Objective:to apply Fuzhengkangai AIDS particles combined therapy with effective antiretroviral therapy (HAART) at the beginning of the HIV/AIDS (human immunodeficiency virus/acquired immunodeficiency syndrome) patients,observe its clinical curative effect and improve the related adverse reactions.Methods:a multicenter,randomized,double-blind,placebo-controlled clinical research method,divided into experimental group and the control group (n =57),experimental group to "Fuzhengkangai particles" joint efficient antiretroviral therapy (HAART) antiviral treatment,control group to "Fuzhengkangai particles" placebo (5％ low dose) joint efficient antiretroviral therapy (HAART) antiviral treatment,treatment for 3 months.Two groups of patients with simultaneous liver and kidney function,blood routine,CD4 + T lymphocyte count,the observation of TCM symptoms and signs,survival quality of integral.Results:after 12 weeks of treatment,the control group and experimental group,the experimental group significantly elevated levels of peripheral blood RBC,lower levels of CR,reduce the signs and symptoms (total score,fatigue,stay,and spontaneous perspiration)integral,higher levels of CD4 + T lymphocyte count and survival quality score,the difference had statistical significance (p ＜ 0.05).Conclusion:Fuzhengkangai particles joint efficient antiretroviral therapy (HAART) antiviral treatment,can improve HAART after initial treatment of the patient's clinical symptoms,blood toxicity,the quality of survival,reduce the antiviral treatment of adverse reactions,combination drug alone can significantly increase the CD4 + T lymphocytes,so as to improve clinical curative effect.

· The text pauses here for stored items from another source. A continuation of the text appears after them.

/-- The first unit of a list that gives. -/
def State.takeFirst (g : Nat → State → State × Took) : List Nat → State → State × Took
  | [], s => (s, .none)
  | u :: t, s =>
    match g u s with
    | (s, .none) => State.takeFirst g t s
    | r => r

/-- Units of a partition's tier in the order the steward tries them: the one TIER names, then the others ascending (R189,
R207). -/
def Chip.tierUnits (c : Chip) (k tier n : Nat) : List Nat :=
  let far := tier = 1 || tier = 3
  let all := (c.ridgeList k).map (fun r => if far then 16 + r else r)
  let loc := if far then 16 + n else n
  if tier ≥ 2 then all else if all.contains loc then loc :: all.filter (· != loc) else all

/-- A frame or a run for the partition from units in order (R207 step 2). -/
def State.takeFrame (s : State) (k : Nat) (us : List Nat) (big : Bool) : State × Took :=
  let ring := fun (b : Bool) (u : Nat) (s : State) => State.takeRing k u b 65536 s
  if big then State.takeFirst (ring true) us s
  else
    match State.takeFirst (fun u s => match s.takeSplit u with | (s, .none) => ring false u s | r => r) us s with
    | (s, .none) =>
      match State.takeFirst (ring true) us s with
      | (s, .frame x) =>
        match unitOf x with
        | some (u, _) =>
          (s.on (fun c => c.updUnit u (fun m => { m with split := m.split ++ (List.range 31).map (fun i => x + 65536 * (i + 1)) })), .frame x)
        | none => (s, .frame x)
      | r => r
    | r => r

/-! ### Resolving (R207–R211) -/

/-- Whether a steward serves the faults of a Ridge: A those of Ridges 0–7, B those of 8–15, and during the other's restart all
of them (R399). -/
def Chip.serves (c : Chip) (b : Bool) (i : FaultInfo) : Bool :=
  let down := fun (x : Bool) => (Tbl.get c.agents {} (if x then 1 else 0)).restarting
  !down b && (decide (i.ridge ≥ 8) == b || down (!b))

/-- The resolution a steward works on: one it has begun, else the oldest that awaits it. -/
def Chip.stewardJob (c : Chip) (b : Bool) : Option Pend :=
  match c.pend.find? (fun p => c.serves b p.info && p.phase != 0) with
  | some p => some p
  | none => c.pend.find? (fun p => c.serves b p.info)

/-- The pending entry of a page-table entry changed, or removed. -/
def Chip.updPend (c : Chip) (ea : Nat) (f : Pend → Pend) : Chip :=
  { c with pend := c.pend.map (fun p => if p.info.entry = ea then f p else p) }

def Chip.dropPend (c : Chip) (ea : Nat) : Chip := { c with pend := c.pend.filter (fun p => p.info.entry != ea) }

/-- Waiters released, and the queues they belong to served again. -/
def Chip.releaseAll (c : Chip) (ws : List Waiter) : Chip :=
  let c := ws.foldl Chip.release c
  ws.foldl (fun c w => c.dispatch (waiterRidge w)) c

/-- Waiters given up with a status. -/
def Chip.giveUpAll (c : Chip) (st : Nat) (ws : List Waiter) : Chip :=
  let c := ws.foldl (fun c w => c.giveUp st w) c
  ws.foldl (fun c w => c.dispatch (waiterRidge w)) c

/-- A resolution goes to the host instead: its waiters wait on the host's answer, but RoCE accesses, which write no record and
are answered at once (R344). -/
def State.toHost (s : State) (p : Pend) (reason : Nat) : State :=
  let roce := fun (w : Waiter) => match w with | .roce _ => true | _ => false
  let ws := p.waiters.filter (fun w => !roce w)
  let s := s.on (fun c => (p.waiters.filter roce).foldl (fun c w => c.giveUp stTranslation w) (c.dropPend p.info.entry))
  let s := if ws.isEmpty && !p.waiters.isEmpty then s else s.hostFault { p.info with reason := reason } ws
  if reason != rsPool then s
  else
    let u := ((s.chip.tierUnits p.info.part (fld p.restore 9 8) p.info.ridge).headD 0)
    if (s.chip.part p.info.part).poolEmptySaid.contains u then s
    else s.on (fun c => (c.updPart p.info.part (fun x => { x with poolEmptySaid := x.poolEmptySaid ++ [u] })).raise 0x0512 p.info.part [])

/-- Step 2 of R207: a frame is taken, or the entry is restored and POOL_EMPTY is reported. -/
def State.allocate (s : State) (p : Pend) : State :=
  let k := p.info.part
  let big := p.info.level = 3
  match s.takeFrame k (s.chip.tierUnits k (fld p.restore 9 8) p.info.ridge) big with
  | (s, .frame x) => s.on (fun c => c.updPend p.info.entry (fun q => { q with
      phase := 2, frame := x, pages := if big then 32 else 1, oldPA := if npKind p.restore = 2 then entryPA p.restore else 0 }))
  | (s, .wait) => s
  | (s, .none) => (s.setEntry k p.info.entry p.restore).toHost p rsPool

/-- STEWARD_FAULT: the steward takes the next fault of its Ridges: it marks the entry BUSY, where it is unchanged, and takes a
frame (R207 steps 1 and 2). A changed entry is walked again. -/
def State.stewardTake (s : State) (b : Bool) : State :=
  match s.chip.stewardJob b with
  | none => s
  | some p =>
    let k := p.info.part
    if p.soft || !(s.chip.part k).waiting.isEmpty then s
    else if p.phase = 1 then s.allocate p
    else if p.phase != 0 then s
    else
      let e := s.entryAt k p.info.entry
      if bitAt e 0 then s.on (fun c => ((c.dropPend p.info.entry).countPart k Obj.CNT_FAULT_STEWARD p.faults).releaseAll p.waiters)
      else if npKind e = 3 then s.toHost p rsBusy
      else if npKind e = 0 then s.toHost p rsHost
      else
        let p := { p with restore := e, phase := 1 }
        let s := s.setEntry k p.info.entry (busyOf e)
        (s.on (fun c => c.updPend p.info.entry (fun _ => p))).allocate p

/-- STEWARD_FAULT (R207). `b` chooses steward B. -/
def execStewardFault (b : Bool) (s : State) : Host.Outcome State Fault Refusal := done (s.stewardTake b).roceRun

/-- Reverse-map entries of a page written for the frames of its unit (R211); a unit without a base has none. -/
def State.setRmap (s : State) (k pa pages ea : Nat) : State :=
  match unitOf pa with
  | none => s
  | some (u, o) =>
    let base := s.chip.reg (atIdx Obj.RMAP_BASE u)
    if base = 0 then s
    else
      let v := ea + (if pages = 32 then 2 else 0) + 1
      (List.range pages).foldl (fun s i => (s.writePhys k (base + 8 * (o / 65536 + i)) (leBytes 8 v)).1) s

/-- Reverse-map entries of a page cleared. -/
def State.clearRmap (s : State) (k pa pages : Nat) : State :=
  match unitOf pa with
  | none => s
  | some (u, o) =>
    let base := s.chip.reg (atIdx Obj.RMAP_BASE u)
    if base = 0 then s
    else (List.range pages).foldl (fun s i => (s.writePhys k (base + 8 * (o / 65536 + i)) (zeros 8)).1) s

/-- The leaf the steward writes in step 4 of R207. -/
def leafOf (np pa : Nat) (write : Bool) : Nat :=
  1 + 2 + (if bitAt np 13 then 4 else 0) + fld np 5 3 * 8 + 64 + (if write then 128 else 0) + fld np 9 8 * 256 + pa

/-- A resolved fault: the page is zeroed or copied, the leaf written present, the waiting units released, and a migrated
page's old frame returned to the host (R207 steps 3–5). -/
def State.resolve (s : State) (p : Pend) : State :=
  let k := p.info.part
  let n := 65536 * p.pages
  let migr := npKind p.restore = 2
  let s := s.withMem (if migr then s.mem.moveLines (s.chip.keyTag k) p.oldPA p.frame (n / 128) else s.mem.clear (s.chip.keyTag k) p.frame n)
  let s := s.setEntry k p.info.entry (leafOf p.restore p.frame p.info.write)
  let s := s.setRmap k p.frame p.pages p.info.entry
  let s := s.on (fun c => (((c.dropPend p.info.entry).countPart k Obj.CNT_FAULT_STEWARD p.faults).countPart k
    (if migr then Obj.CNT_MIGRATIONS else Obj.CNT_ZERO_ALLOCS) 1).releaseAll p.waiters)
  if migr then
    let (id, c) := s.chip.newId k
    ({ s with chip := c } : State).post k { kind := 3, id := id, addr2 := p.oldPA }
  else s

Objective: To delineate the clinical and genetic features of two pedigrees affected with aromatic L-amino acid decarboxylase (AADC) deficiency. Methods: The clinical features, family history and results of genetic testing of 2 patients with AADC deficiency were retrospectively analyzed. Results: Both patients featured hypotension, developmental delay and oculogyric crisis during infancy.Genetic testing confirmed that they have respectively carried c. 714+ 4 (IVS6) A>T/c.175(exon2)G>A compound heterozygous variants and c. 714+ 4(IVS6)A>T homozygous variant. Conclusion The clinical manifestation of children with AADC deficiency may include hypotonia, developmental delay and paroxysmal oculogyric crisis. The combination of 3-O-methyldopa testing and variant analysis is not only very useful for early diagnosis, but also important for the evaluation of treatment effect and prognosis of the disease. Discovery of the novel variants has enriched the variant spectrum of AADC deficiency.